Stored data ::

theorem execBbSel_keeps (value : Nat) (s : State) : ∃ t, execBbSel value s = .next t ∧ Keeps s t := by
  have hs0 := Keeps.refl s
  refine ⟨_, rfl, ?_⟩
  repeat' (first
      | (intro (x : State); refine Keeps.cut (s := s) (x := x) ?_ ?_ <;> [(subst x); (clear_value x; intro _)])
      | intro (x : MemState)
      | intro (x : TreeState)
      | intro (x : MgmtState)
      | (intro (x : State → State); subst x)
      | (intro (x : State → _ × State); subst x)
      | (intro (x : _ → State); subst x)
      | (intro (x : _ → _ → State); subst x)
      | (intro x; clear_value x)
      | intro _
      | with_reducible assumption
      | with_reducible apply State.bbSel_keeps
      | with_reducible apply State.onWrite_keeps
      | fail_if_no_progress (with_reducible refine Keeps.upd ?_ rfl rfl rfl rfl rfl rfl rfl rfl)
      | exact le_rfl
      | rfl
      | dsimp -zeta only)

theorem execGetDomain_keeps (node : Nat) (s : State) : ∃ t, execGetDomain node s = .next t ∧ Keeps s t := by
  have hs0 := Keeps.refl s
  refine ⟨_, rfl, ?_⟩
  repeat' (first
      | (intro (x : State); refine Keeps.cut (s := s) (x := x) ?_ ?_ <;> [(subst x); (clear_value x; intro _)])
      | intro (x : MemState)
      | intro (x : TreeState)
      | intro (x : MgmtState)
      | (intro (x : State → State); subst x)
      | (intro (x : State → _ × State); subst x)
      | (intro (x : _ → State); subst x)
      | (intro (x : _ → _ → State); subst x)
      | (intro x; clear_value x)
      | intro _
      | with_reducible assumption
      | with_reducible apply State.mctp_keeps
      | with_reducible apply State.answer_keeps
      | with_reducible refine Keeps.ite ?_ ?_
      | with_reducible refine Keeps.ite1 ?_ ?_
      | with_reducible refine Keeps.ite2 ?_ ?_
      | with_reducible refine Keeps.ite3 ?_ ?_
      | with_reducible refine Keeps.ite4 ?_ ?_
      | fail_if_no_progress (with_reducible refine Keeps.upd ?_ rfl rfl rfl rfl rfl rfl rfl rfl)
      | split
      | exact le_rfl
      | rfl
      | dsimp -zeta only)

theorem execSetDomain_keeps (node : Nat) (mv : Nat) (unfence : Bool) (s : State) : ∃ t, execSetDomain node mv unfence s = .next t ∧ Keeps s t := by
  have hs0 := Keeps.refl s
  refine ⟨_, rfl, ?_⟩
  repeat' (first
      | (intro (x : State); refine Keeps.cut (s := s) (x := x) ?_ ?_ <;> [(subst x); (clear_value x; intro _)])
      | intro (x : MemState)
      | intro (x : TreeState)
      | intro (x : MgmtState)
      | (intro (x : State → State); subst x)
      | (intro (x : State → _ × State); subst x)
      | (intro (x : _ → State); subst x)
      | (intro (x : _ → _ → State); subst x)
      | (intro x; clear_value x)
      | intro _
      | with_reducible assumption
      | with_reducible apply State.mctp_keeps
      | with_reducible apply State.answer_keeps
      | with_reducible apply State.requestUnfence_keeps
      | with_reducible apply State.modDomain_keeps
      | lift_lets -underBinder
      | with_reducible refine Keeps.ite ?_ ?_
      | with_reducible refine Keeps.ite1 ?_ ?_
      | with_reducible refine Keeps.ite2 ?_ ?_
      | with_reducible refine Keeps.ite3 ?_ ?_
      | with_reducible refine Keeps.ite4 ?_ ?_
      | fail_if_no_progress (with_reducible refine Keeps.upd ?_ rfl rfl rfl rfl rfl rfl rfl rfl)
      | split
      | exact le_rfl
      | rfl
      | dsimp -zeta only)

theorem execRequestFatal_keeps (word : Nat) (s : State) : ∃ t, execRequestFatal word s = .next t ∧ Keeps s t := by
  have hs0 := Keeps.refl s
  refine ⟨_, rfl, ?_⟩
  repeat' (first
      | (intro (x : State); refine Keeps.cut (s := s) (x := x) ?_ ?_ <;> [(subst x); (clear_value x; intro _)])
      | intro (x : MemState)
      | intro (x : TreeState)
      | intro (x : MgmtState)
      | (intro (x : State → State); subst x)
      | (intro (x : State → _ × State); subst x)
      | (intro (x : _ → State); subst x)
      | (intro (x : _ → _ → State); subst x)
      | (intro x; clear_value x)
      | intro _
      | with_reducible assumption
      | with_reducible apply State.mctp_keeps
      | with_reducible apply State.answer_keeps
      | with_reducible apply State.enterFatal_keeps
      | with_reducible refine Keeps.ite ?_ ?_
      | with_reducible refine Keeps.ite1 ?_ ?_
      | with_reducible refine Keeps.ite2 ?_ ?_
      | with_reducible refine Keeps.ite3 ?_ ?_
      | with_reducible refine Keeps.ite4 ?_ ?_
      | fail_if_no_progress (with_reducible refine Keeps.upd ?_ rfl rfl rfl rfl rfl rfl rfl rfl)
      | split
      | exact le_rfl
      | rfl
      | dsimp -zeta only)

theorem execGetBoot_keeps (s : State) : ∃ t, execGetBoot s = .next t ∧ Keeps s t := by
  have hs0 := Keeps.refl s
  refine ⟨_, rfl, ?_⟩
  repeat' (first
      | (intro (x : State); refine Keeps.cut (s := s) (x := x) ?_ ?_ <;> [(subst x); (clear_value x; intro _)])
      | intro (x : MemState)
      | intro (x : TreeState)
      | intro (x : MgmtState)
      | (intro (x : State → State); subst x)
      | (intro (x : State → _ × State); subst x)
      | (intro (x : _ → State); subst x)
      | (intro (x : _ → _ → State); subst x)
      | (intro x; clear_value x)
      | intro _
      | with_reducible assumption
      | with_reducible apply State.mctp_keeps
      | with_reducible apply State.answer_keeps
      | fail_if_no_progress (with_reducible refine Keeps.upd ?_ rfl rfl rfl rfl rfl rfl rfl rfl)
      | exact le_rfl
      | rfl
      | dsimp -zeta only)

What is required :: Give back the complete data exactly as supplied.

Response to this exercise ::
theorem execBbSel_keeps (value : Nat) (s : State) : ∃ t, execBbSel value s = .next t ∧ Keeps s t := by
  have hs0 := Keeps.refl s
  refine ⟨_, rfl, ?_⟩
  repeat' (first
      | (intro (x : State); refine Keeps.cut (s := s) (x := x) ?_ ?_ <;> [(subst x); (clear_value x; intro _)])
      | intro (x : MemState)
      | intro (x : TreeState)
      | intro (x : MgmtState)
      | (intro (x : State → State); subst x)
      | (intro (x : State → _ × State); subst x)
      | (intro (x : _ → State); subst x)
      | (intro (x : _ → _ → State); subst x)
      | (intro x; clear_value x)
      | intro _
      | with_reducible assumption
      | with_reducible apply State.bbSel_keeps
      | with_reducible apply State.onWrite_keeps
      | fail_if_no_progress (with_reducible refine Keeps.upd ?_ rfl rfl rfl rfl rfl rfl rfl rfl)
      | exact le_rfl
      | rfl
      | dsimp -zeta only)

theorem execGetDomain_keeps (node : Nat) (s : State) : ∃ t, execGetDomain node s = .next t ∧ Keeps s t := by
  have hs0 := Keeps.refl s
  refine ⟨_, rfl, ?_⟩
  repeat' (first
      | (intro (x : State); refine Keeps.cut (s := s) (x := x) ?_ ?_ <;> [(subst x); (clear_value x; intro _)])
      | intro (x : MemState)
      | intro (x : TreeState)
      | intro (x : MgmtState)
      | (intro (x : State → State); subst x)
      | (intro (x : State → _ × State); subst x)
      | (intro (x : _ → State); subst x)
      | (intro (x : _ → _ → State); subst x)
      | (intro x; clear_value x)
      | intro _
      | with_reducible assumption
      | with_reducible apply State.mctp_keeps
      | with_reducible apply State.answer_keeps
      | with_reducible refine Keeps.ite ?_ ?_
      | with_reducible refine Keeps.ite1 ?_ ?_
      | with_reducible refine Keeps.ite2 ?_ ?_
      | with_reducible refine Keeps.ite3 ?_ ?_
      | with_reducible refine Keeps.ite4 ?_ ?_
      | fail_if_no_progress (with_reducible refine Keeps.upd ?_ rfl rfl rfl rfl rfl rfl rfl rfl)
      | split
      | exact le_rfl
      | rfl
      | dsimp -zeta only)

theorem execSetDomain_keeps (node : Nat) (mv : Nat) (unfence : Bool) (s : State) : ∃ t, execSetDomain node mv unfence s = .next t ∧ Keeps s t := by
  have hs0 := Keeps.refl s
  refine ⟨_, rfl, ?_⟩
  repeat' (first
      | (intro (x : State); refine Keeps.cut (s := s) (x := x) ?_ ?_ <;> [(subst x); (clear_value x; intro _)])
      | intro (x : MemState)
      | intro (x : TreeState)
      | intro (x : MgmtState)
      | (intro (x : State → State); subst x)
      | (intro (x : State → _ × State); subst x)
      | (intro (x : _ → State); subst x)
      | (intro (x : _ → _ → State); subst x)
      | (intro x; clear_value x)
      | intro _
      | with_reducible assumption
      | with_reducible apply State.mctp_keeps
      | with_reducible apply State.answer_keeps
      | with_reducible apply State.requestUnfence_keeps
      | with_reducible apply State.modDomain_keeps
      | lift_lets -underBinder
      | with_reducible refine Keeps.ite ?_ ?_
      | with_reducible refine Keeps.ite1 ?_ ?_
      | with_reducible refine Keeps.ite2 ?_ ?_
      | with_reducible refine Keeps.ite3 ?_ ?_
      | with_reducible refine Keeps.ite4 ?_ ?_
      | fail_if_no_progress (with_reducible refine Keeps.upd ?_ rfl rfl rfl rfl rfl rfl rfl rfl)
      | split
      | exact le_rfl
      | rfl
      | dsimp -zeta only)

theorem execRequestFatal_keeps (word : Nat) (s : State) : ∃ t, execRequestFatal word s = .next t ∧ Keeps s t := by
  have hs0 := Keeps.refl s
  refine ⟨_, rfl, ?_⟩
  repeat' (first
      | (intro (x : State); refine Keeps.cut (s := s) (x := x) ?_ ?_ <;> [(subst x); (clear_value x; intro _)])
      | intro (x : MemState)
      | intro (x : TreeState)
      | intro (x : MgmtState)
      | (intro (x : State → State); subst x)
      | (intro (x : State → _ × State); subst x)
      | (intro (x : _ → State); subst x)
      | (intro (x : _ → _ → State); subst x)
      | (intro x; clear_value x)
      | intro _
      | with_reducible assumption
      | with_reducible apply State.mctp_keeps
      | with_reducible apply State.answer_keeps
      | with_reducible apply State.enterFatal_keeps
      | with_reducible refine Keeps.ite ?_ ?_
      | with_reducible refine Keeps.ite1 ?_ ?_
      | with_reducible refine Keeps.ite2 ?_ ?_
      | with_reducible refine Keeps.ite3 ?_ ?_
      | with_reducible refine Keeps.ite4 ?_ ?_
      | fail_if_no_progress (with_reducible refine Keeps.upd ?_ rfl rfl rfl rfl rfl rfl rfl rfl)
      | split
      | exact le_rfl
      | rfl
      | dsimp -zeta only)

theorem execGetBoot_keeps (s : State) : ∃ t, execGetBoot s = .next t ∧ Keeps s t := by
  have hs0 := Keeps.refl s
  refine ⟨_, rfl, ?_⟩
  repeat' (first
      | (intro (x : State); refine Keeps.cut (s := s) (x := x) ?_ ?_ <;> [(subst x); (clear_value x; intro _)])
      | intro (x : MemState)
      | intro (x : TreeState)
      | intro (x : MgmtState)
      | (intro (x : State → State); subst x)
      | (intro (x : State → _ × State); subst x)
      | (intro (x : _ → State); subst x)
      | (intro (x : _ → _ → State); subst x)
      | (intro x; clear_value x)
      | intro _
      | with_reducible assumption
      | with_reducible apply State.mctp_keeps
      | with_reducible apply State.answer_keeps
      | fail_if_no_progress (with_reducible refine Keeps.upd ?_ rfl rfl rfl rfl rfl rfl rfl rfl)
      | exact le_rfl
      | rfl
      | dsimp -zeta only)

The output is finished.